• **PROBLEM STATEMENT**: The expected answer is the set of lines in the data below between the line holding "cases hc'.symm.trans hc" and the line holding "(41_packer R131). -/", inclusive, written out exactly.

• **Stored data**:

/-- A read of a known word below the capacity returns it, outside BUSY (42_host_registers R162). -/
theorem execRdFbuf_of_known {s : State} {k : WordIndex} {v : Word} (hk : k.toNat < s.bufBytesMax / 4) (hs : s.seq ≠ BUSY)
    (hv : s.fbufWord k.toNat = some v) : exec (.rdFbuf k) s = .next (s.deliver v) := by
  simp [exec, execRdFbuf, Nat.not_le.mpr hk, hs, hv]

/-- The active buffer is FPC frames of whole words, inside FBUF (10_state R41 item 5, 41_packer R121). -/
theorem State.activeOk.words_of_blen {s : State} (h : s.activeOk) {c : Cfg} (hc : legalCfg s.actl = some c) :
    s.blen.toNat / 4 = s.fpc.toNat * wordsPerFrame c.C c.W ∧ s.blen.toNat ≤ s.bufBytesMax := by
  obtain ⟨c', hc', -, hblen, hcap, -⟩ := h
  cases hc'.symm.trans hc
  rw [← (wordsPerFrame_legal hc).1, Nat.mul_left_comm] at hblen
  exact ⟨by omega, hcap⟩

/-- Where all frames of the cycle lie in FBUF, its words are the cycle's (41_packer R131). -/
theorem State.holdsFrames.fbufWord_eq {s : State} (h : s.holdsFrames s.fpc.toNat) {c : Cfg} (hc : legalCfg s.actl = some c) {k : Nat}
    (hk : k < s.fpc.toNat * wordsPerFrame c.C c.W) : s.fbufWord k = (cycleWords c s.fpc.toNat)[k]? := by
  have hi : k / wordsPerFrame c.C c.W < s.fpc.toNat := Nat.div_lt_of_lt_mul (by rwa [Nat.mul_comm])
  have hw : k % wordsPerFrame c.C c.W < wordsPerFrame c.C c.W := Nat.mod_lt _ (wordsPerFrame_legal hc).2
  obtain ⟨words, hp, hlen⟩ := pack_legal hc s.fpc.toNat (k / wordsPerFrame c.C c.W)
  calc s.fbufWord k
      = s.fbufWord (k / wordsPerFrame c.C c.W * wordsPerFrame c.C c.W + k % wordsPerFrame c.C c.W) := by rw [Nat.div_add_mod']
    _ = words[k % wordsPerFrame c.C c.W]? := h c hc _ hi words hp _ (by rwa [hlen])
    _ = (cycleWords c s.fpc.toNat)[k]? := by rw [← cycleWords_get hc hi hw hp, Nat.div_add_mod']

/-- A READY state of the invariant has its whole cycle in FBUF (10_state R41 item 3). -/
theorem State.Inv.holdsFrames_of_ready {s : State} (h : s.Inv) (hs : s.seq = READY) : s.holdsFrames s.fpc.toNat ∧ s.activeOk := by
  obtain ⟨hlast, hpos⟩ := h.ready hs
  exact ⟨hlast ▸ h.frames (hs ▸ READY_ne_IDLE), h.started fun h0 => by simp [h0] at hpos⟩

/-- Settles O56: the word is known, and below the capacity, because the cycle's buffer lies inside FBUF. -/
theorem transportReadsTheCycle : Obligations.TransportReadsTheCycle := by
  intro s c k v hinv hs hc hk hv
  obtain ⟨hframes, hactive⟩ := hinv.holdsFrames_of_ready hs
  obtain ⟨hblen, hcap⟩ := hactive.words_of_blen hc
  exact execRdFbuf_of_known (by omega) (hs ▸ READY_ne_BUSY) ((hframes.fbufWord_eq hc (hblen ▸ hk)).trans hv)

end Sys2Proof.Machine
end

section
/-! The hand-off: in READY nothing but a reset touches the buffer (20_memory R60, 41_packer R131). -/

namespace Sys2Proof.Machine

/-- A step that completes found nothing to do, or ran the operation of its event. -/
theorem step_next_operation {s t : State} (h : step s = .next t) :
    t = s ∨ ∃ i, nextOperation s = .ok (some i) ∧ exec i s.advance = .next t := by
  unfold step at h
  split at h
  · cases h
  · cases h
    exact .inl rfl
  · exact .inr ⟨_, ‹_›, h⟩

/-- RESET is run for the environment's event alone: no transaction decodes to it (30_encoding R73). -/
theorem pending_of_nextOperation_reset {s : State} (h : nextOperation s = .ok (some .reset)) : ∃ rest, s.pending = .reset :: rest := by
  match hp : s.pending with
  | [] =>
    rw [nextOperation_of_empty hp] at h
    split at h <;> cases h
  | .engine :: _ =>
    rw [nextOperation_of_engine hp] at h
    cases h
  | .reset :: rest => exact ⟨rest, rfl⟩
  | .access bytes ht :: _ =>
    simp only [nextOperation, hp] at h
    split at h <;> cases h
    rename_i hd
    unfold decodeAccess at hd
    split at hd
    · cases hd
    · exact absurd rfl (decode_has_encoding hd)

/-- In READY no effect but a reset touches the buffer: START and the engine are not enabled. -/
theorem Effect.keeps_ready_buffer {s t : State} {i : Instr} (h : Effect s i t) (hs : s.seq = READY) (hreset : i ≠ .reset) :
    t.mem = s.mem ∧ (t.seq = READY ∨ t.seq = IDLE) ∧ t.blen = s.blen := by
  cases h with
  | answer | ctrl | srate | wfreq | clear => exact ⟨rfl, .inl hs, rfl⟩
  | error _ e => exact ⟨s.raise_mem e, .inl ((s.raise_seq e).trans hs), s.raise_blen e⟩
  | release => exact ⟨rfl, .inr rfl, rfl⟩
  | start g hg => exact absurd (hs.symm.trans (startCheck_ok hg).1) READY_ne_IDLE
  | frame c words hb => exact absurd (hs.symm.trans hb) READY_ne_BUSY
  | reset => exact absurd rfl hreset

/-- Settles O55: the step runs no reset, and every other effect leaves the buffer of a READY state. -/
theorem readyBufferIsStable : Obligations.ReadyBufferIsStable := by
  intro s t hs hpending hstep
  rcases step_next_operation hstep with rfl | ⟨i, hop, hexec⟩
  · exact ⟨fun _ => rfl, .inl hs, rfl⟩
  · have hreset : i ≠ .reset := by
      rintro rfl
      obtain ⟨rest, hp⟩ := pending_of_nextOperation_reset hop
      exact hpending rest hp
    obtain ⟨hmem, hseq, hblen⟩ := (exec_next hexec).keeps_ready_buffer hs hreset
    exact ⟨fun a => by rw [hmem, State.advance_mem], hseq, hblen⟩

end Sys2Proof.Machine
end

section
/-! What a transaction decodes to, by kind of address: a register (10_state R23), a word of the FBUF window, a word that is neither, and
an unaligned address (30_encoding R71, R72; 20_memory R50, R56). -/

namespace Sys2Proof.Machine

/-- The registers in the order of their offsets (10_state R23). -/
def registers : List RegName := [.ctrl, .srate, .wfreq, .cmd, .status, .fpc, .bpf, .blen, .wrate, .tmult, .fidx, .actl]

/-- The operation that a read of a register stands for (30_encoding R72). -/
def registerRead : RegName → Instr
  | .ctrl => .rdCtrl
  | .srate => .rdSrate
  | .wfreq => .rdWfreq
  | .cmd => .rdCmd
  | .status => .rdStatus
  | .fpc => .rdFpc
  | .bpf => .rdBpf
  | .blen => .rdBlen
  | .wrate => .rdWrate
  | .tmult => .rdTmult
  | .fidx => .rdFidx
  | .actl => .rdActl

/-- The operation that a write to a register stands for (30_encoding R72, R75). -/
def registerWrite : RegName → Word → Instr
  | .ctrl, data => .wrCtrl data
  | .srate, data => .wrSrate data
  | .wfreq, data => .wrWfreq data
  | .cmd, data => decodeCommand data
  | .status, data => .wrStatus data
  | .fpc, data => .wrFpc data
  | .bpf, data => .wrBpf data
  | .blen, data => .wrBlen data
  | .wrate, data => .wrWrate data
  | .tmult, data => .wrTmult data
  | .fidx, data => .wrFidx data
  | .actl, data => .wrActl data

theorem decode_registerRead (r : RegName) (data : Word) : decode (transaction false (regAddr r) data) = .ok (registerRead r) := by
  rw [decode_transaction]
  cases r <;> rfl

theorem decode_registerWrite (r : RegName) (data : Word) :
    decode (transaction true (regAddr r) data) = .ok (registerWrite r data) := by
  rw [decode_transaction]
  cases r <;> rfl

theorem decode_windowRead (k : WordIndex) (data : Word) : decode (transaction false (windowAddr k) data) = .ok (.rdFbuf k) := by
  simp [decode_transaction]

theorem decode_windowWrite (k : WordIndex) (data : Word) : decode (transaction true (windowAddr k) data) = .ok (.wrFbuf k data) := by
  simp [decode_transaction]

theorem decode_unmappedRead {k : WordIndex} (hk : 12 ≤ k.toNat) (data : Word) :
    decode (transaction false (lowAddr k) data) = .ok (.rdUnmapped k) := by
  simp [decode_transaction, (decodeLow_unmapped k hk data).1]

theorem decode_unmappedWrite {k : WordIndex} (hk : 12 ≤ k.toNat) (data : Word) :
    decode (transaction true (lowAddr k) data) = .ok (.wrUnmapped k data) := by
  simp [decode_transaction, (decodeLow_unmapped k hk data).2]

theorem decode_misaligned (write : Bool) {addr : BitVec 32} (h : addr.extractLsb' 0 2 ≠ 0#2) (data : Word) :
    decode (transaction write addr data) = .error .misaligned :=
  decode_eq_error_iff.mpr ⟨by rwa [← addrOf_low, addrOf_transaction], rfl⟩

/-- Every code but the three of 43_cycle_control R170 to R172 is invalid (R173). -/
theorem decodeCommand_of_gt {data : Word} (h : 2 < data.toNat) : decodeCommand data = .cmdInvalid data := by
  unfold decodeCommand
  split
  · exact absurd h (by decide)
  · exact absurd h (by decide)
  · exact absurd h (by decide)
  · rfl

/-- Settles O2: at a register's address the decoder computes, and the operands that stand for "any other" value are of no other row. -/
theorem decodeOfEncodeIsTheOperation : Obligations.DecodeOfEncodeIsTheOperation := by
  intro i w hwf henc
  cases i with
  | engFrame | reset => cases henc
  | cmdInvalid data =>
    cases henc
    exact (decode_registerWrite .cmd data).trans (congrArg _ (decodeCommand_of_gt (of_decide_eq_true hwf)))
  | rdFbuf k =>
    cases henc
    exact decode_windowRead k 0
  | wrFbuf k data =>
    cases henc
    exact decode_windowWrite k data
  | rdUnmapped k =>
    cases henc
    exact decode_unmappedRead (of_decide_eq_true hwf) 0
  | wrUnmapped k data =>
    cases henc
    exact decode_unmappedWrite (of_decide_eq_true hwf) data
  | _ =>
    cases henc
    exact decode_transaction _ _ _

/-- Settles O1: fifteen fixed transactions, evaluated. -/
theorem wordsOfTheSpecDecode : Obligations.WordsOfTheSpecDecode := by
  unfold Obligations.WordsOfTheSpecDecode
  decide

end Sys2Proof.Machine
end

section
/-! The six kinds of access that have an operation, and that every aligned transaction is one of them (30_encoding R72, 20_memory R50). -/

namespace Sys2Proof.Machine

/-- The access with the given fields stands for the operation: a read or a write, of a register, of the FBUF window, or of a word that
is neither (30_encoding R72). -/
inductive Access : Bool → BitVec 32 → Word → Instr → Prop
  | registerRead (r : RegName) (data : Word) : Access false (regAddr r) data (registerRead r)
  | registerWrite (r : RegName) (data : Word) : Access true (regAddr r) data (registerWrite r data)
  | windowRead (k : WordIndex) (data : Word) : Access false (windowAddr k) data (.rdFbuf k)
  | windowWrite (k : WordIndex) (data : Word) : Access true (windowAddr k) data (.wrFbuf k data)
  | unmappedRead (k : WordIndex) (hk : 12 ≤ k.toNat) (data : Word) : Access false (lowAddr k) data (.rdUnmapped k)
  | unmappedWrite (k : WordIndex) (hk : 12 ≤ k.toNat) (data : Word) : Access true (lowAddr k) data (.wrUnmapped k data)

theorem regAddr_registers : ∀ n, (hn : n < registers.length) → (regAddr registers[n]).toNat = 4 * n := by decide

/-- The words 0 to 11 are the registers (10_state R23). -/
theorem lowAddr_of_lt {k : WordIndex} (hk : k.toNat < registers.length) : ∃ r, lowAddr k = regAddr r :=
  ⟨registers[k.toNat], BitVec.eq_of_toNat_eq (by rw [lowAddr_toNat, regAddr_registers])⟩

theorem aligned_address_cases {addr : BitVec 32} (h : addr.extractLsb' 0 2 = 0#2) :
    (∃ r, addr = regAddr r) ∨ (∃ k, addr = windowAddr k) ∨ ∃ k : WordIndex, 12 ≤ k.toNat ∧ addr = lowAddr k := by
  cases hm : addr.msb with
  | true => exact .inr (.inl ⟨_, (windowAddr_wordIndexOf addr h hm).symm⟩)
  | false =>
    rw [← lowAddr_wordIndexOf addr h hm]
    rcases Nat.lt_or_ge (wordIndexOf addr).toNat 12 with hlt | hge
    · exact .inl (lowAddr_of_lt hlt)
    · exact .inr (.inr ⟨_, hge, rfl⟩)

• **SOLUTION**:
  cases hc'.symm.trans hc
  rw [← (wordsPerFrame_legal hc).1, Nat.mul_left_comm] at hblen
  exact ⟨by omega, hcap⟩

/-- Where all frames of the cycle lie in FBUF, its words are the cycle's (41_packer R131). -/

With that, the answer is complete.